Société Générale, whose financial health is largely dependent on the results of its retail banking activity in France, and which no longer publishes the figures for its activity in the country separately, underlined in the press release presenting the accounts that the hedges at short term and the transfer of part of demand deposits to financial savings and interest-bearing deposits weighed on the first quarter. Then, during the conference call organized with analysts, the financial director, Claire Dumas, mentioned a level of net interest margin in France at the bottom of the forecast range. Societe Generale had said it expected a net interest margin for 2024 at least equivalent to that of 2022 for France. “Indeed, the forecast was to rebound or to be at the 2022 level (…) We are today at the bottom of the range of this forecast and our projections,” declared the manager.
“The market was a little concerned about the net interest margin forecast which was fair but bullish before. I think that’s probably what caused the weakness,” Johann Scholtz told ‘Reuters’. analyst at Morningstar. Net interest margin – which measures the difference between interest received and interest paid on deposits – is a key indicator of bank profitability.
Jérôme Legras, managing partner and head of research at Axiome Investissements Alternatives, tells ‘Bloomberg’ that two problems emerged during the conference call. “The question relating to net interest income hedges is obviously not completely resolved… And the trajectory of the group’s capital is not clear and management has been reluctant to give precise indications on this subject “.

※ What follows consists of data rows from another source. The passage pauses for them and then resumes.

/-! ### Profile close-out (chapter 4) -/

/-- MEANS completes: every slice marked EXCLUDED, valid with its mean, or EMPTY; valid count, SHORT, scan average and
deviations for every profiled channel, and nothing but the engine's phase and results changed. -/
def Obligations.MeansMarksSlicesAndFindsAverages : Prop :=
  ∀ (s : State) (bank : Bank) (p : ClosingParams), s.closeOut.engine = .means bank p →
    ∃ m : MeansResults,
      exec .meansComplete s = .next { s with closeOut := { s.closeOut with engine := .filter bank p m } } ∧
      m.excluded = exclusion p.map.record p.edges p.edgeWidth ∧ m.eligible = m.excluded.count false ∧
      ∀ c : ProfileChannel,
        (p.profiled.get c = false → m.channels.get c = none) ∧
        (p.profiled.get c = true → ∃ cm : ChannelMeans, m.channels.get c = some cm ∧
          cm.valid = (cm.slices.filterMap SliceOutcome.mean?).length ∧
          (cm.short = true ↔ cm.valid = 0 ∨ cm.valid < (m.eligible * p.quorum + 99) / 100) ∧
          cm.average = (if cm.valid = 0 then none
            else some ((2 * (cm.slices.filterMap SliceOutcome.mean?).sum + cm.valid) / (2 * cm.valid))) ∧
          ∀ (k : Nat) (x : Bool) (a : PerProfile Accumulator), m.excluded[k]? = some x → bank[k]? = some a →
            cm.slices[k]? = some (
              if x then .excluded
              else if p.nmin ≤ (a.get c).count then
                let mean := (2 * (a.get c).sum + (a.get c).count) / (2 * (a.get c).count)
                .valid mean (if cm.short then none else cm.average.map (fun g => (mean : Int) - g))
              else .empty))

/-- The filter of one slice record. A valid slice of a channel that is not SHORT goes to 16d from UNSET, else moves by
(16d − F) × w / 256, halves upward, never past 16d, and wholly with w = 256; it becomes VALID, age 0, FRESH, with the slice
mean, and F stays within its bounds. An EMPTY slice is held and ages, and turns STALE past the stale limit; an excluded slice
keeps F, state and age; in a SHORT channel every record keeps them and only status and last mean follow the scan. -/
def Obligations.FilterWritesEverySliceByItsOutcome : Prop :=
  (∀ (w stale mean : Nat) (d : Int) (r : SliceRecord), w ≤ 256 →
    let r' := filterSlice w stale false (.valid mean (some d)) r
    r'.state = .valid ∧ r'.age = 0 ∧ r'.status = .fresh ∧ r'.lastMean = some mean ∧
    (r.state = .unset → r'.f = 16 * d) ∧
    (r.state ≠ .unset → r'.f = r.f + ((16 * d - r.f) * (w : Int) + 128) / 256 ∧
      min r.f (16 * d) ≤ r'.f ∧ r'.f ≤ max r.f (16 * d) ∧ (w = 256 → r'.f = 16 * d)) ∧
    (-65535 ≤ d → d ≤ 65535 → -1048560 ≤ r.f → r.f ≤ 1048560 → -1048560 ≤ r'.f ∧ r'.f ≤ 1048560)) ∧
  (∀ (w stale : Nat) (r : SliceRecord),
    (r.state = .unset → filterSlice w stale false .empty r = { r with status := .held, lastMean := none }) ∧
    (r.state ≠ .unset → filterSlice w stale false .empty r =
      { r with
        age := min 15 (r.age + 1), status := .held, lastMean := none
        state := if stale < min 15 (r.age + 1) then .stale else r.state }) ∧
    (∀ short : Bool, filterSlice w stale short .excluded r = { r with status := .excluded, lastMean := none }) ∧
    (∀ (mean : Nat) (d : Option Int), filterSlice w stale true (.valid mean d) r =
      { r with status := .unwritten, lastMean := some mean }) ∧
    filterSlice w stale true .empty r = { r with status := .unwritten, lastMean := none })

Great (-2.5%) revealed sales in decline and below analysts’ expectations in the first quarter, penalized by a shrinking construction market, as expected. The specialist in electrical and digital building infrastructures thus revealed a turnover of 2.03 billion euros over the period, down 5.6% (-5.4% organically vs. 3.65% of consensus). The operating margin stands at 20.5% compared to 22.2% a year ago and a consensus of 20.8%. This level of profitability once again demonstrates Legrand’s ability to protect its margins in a context of falling turnover, with intact pricing power and solid cost control, underlines the group. Net profit fell by 16.5% to €275.9 million.

Nexans : -1.5% followed by CGG

AXA (-1.5%) published quarterly growth of 6% in its revenues, driven by the growth in commercial property and casualty insurance premiums, its flagship activity. Gross premiums written and other income thus amounted to 34 billion euros, after 31.8 billion euros a year ago. Commercial property and casualty insurance activity increased by 7% on a comparable basis, to 12.1 billion euros, helped by the dynamism of the American subsidiary AXA XL Insurance and positive price effects in Turkey and Europe. The two other main businesses of the number two insurance company in Europe, life and health insurance as well as personal insurance, also posted increased revenues. Axa’s solvency ratio stood at 229% at the end of March, or 2 percentage points more than at the end of 2023.

Bastide : -1% followed by Forvia, Chargeurs, Vetoquinol, Ubisoft, Scor, M6

Bonduelle (-0.6%): the turnover for the 3rd quarter (from January 1 to March 31, 2024) of the 2023-2024 financial year of the Group stood at 564.9 million euros, a decline compared to the previous financial year (572.2 million euros) of -1.3% in published data and -1% in comparable data. Over the first 9 months of the financial year, turnover stood at 1,778 million euros, down -2.1% in published data and up +2.8% in comparable data after taking taking into account exchange rate variations (significant depreciation of the ruble and weakening of the US dollar against the euro compared to the same period of the previous financial year).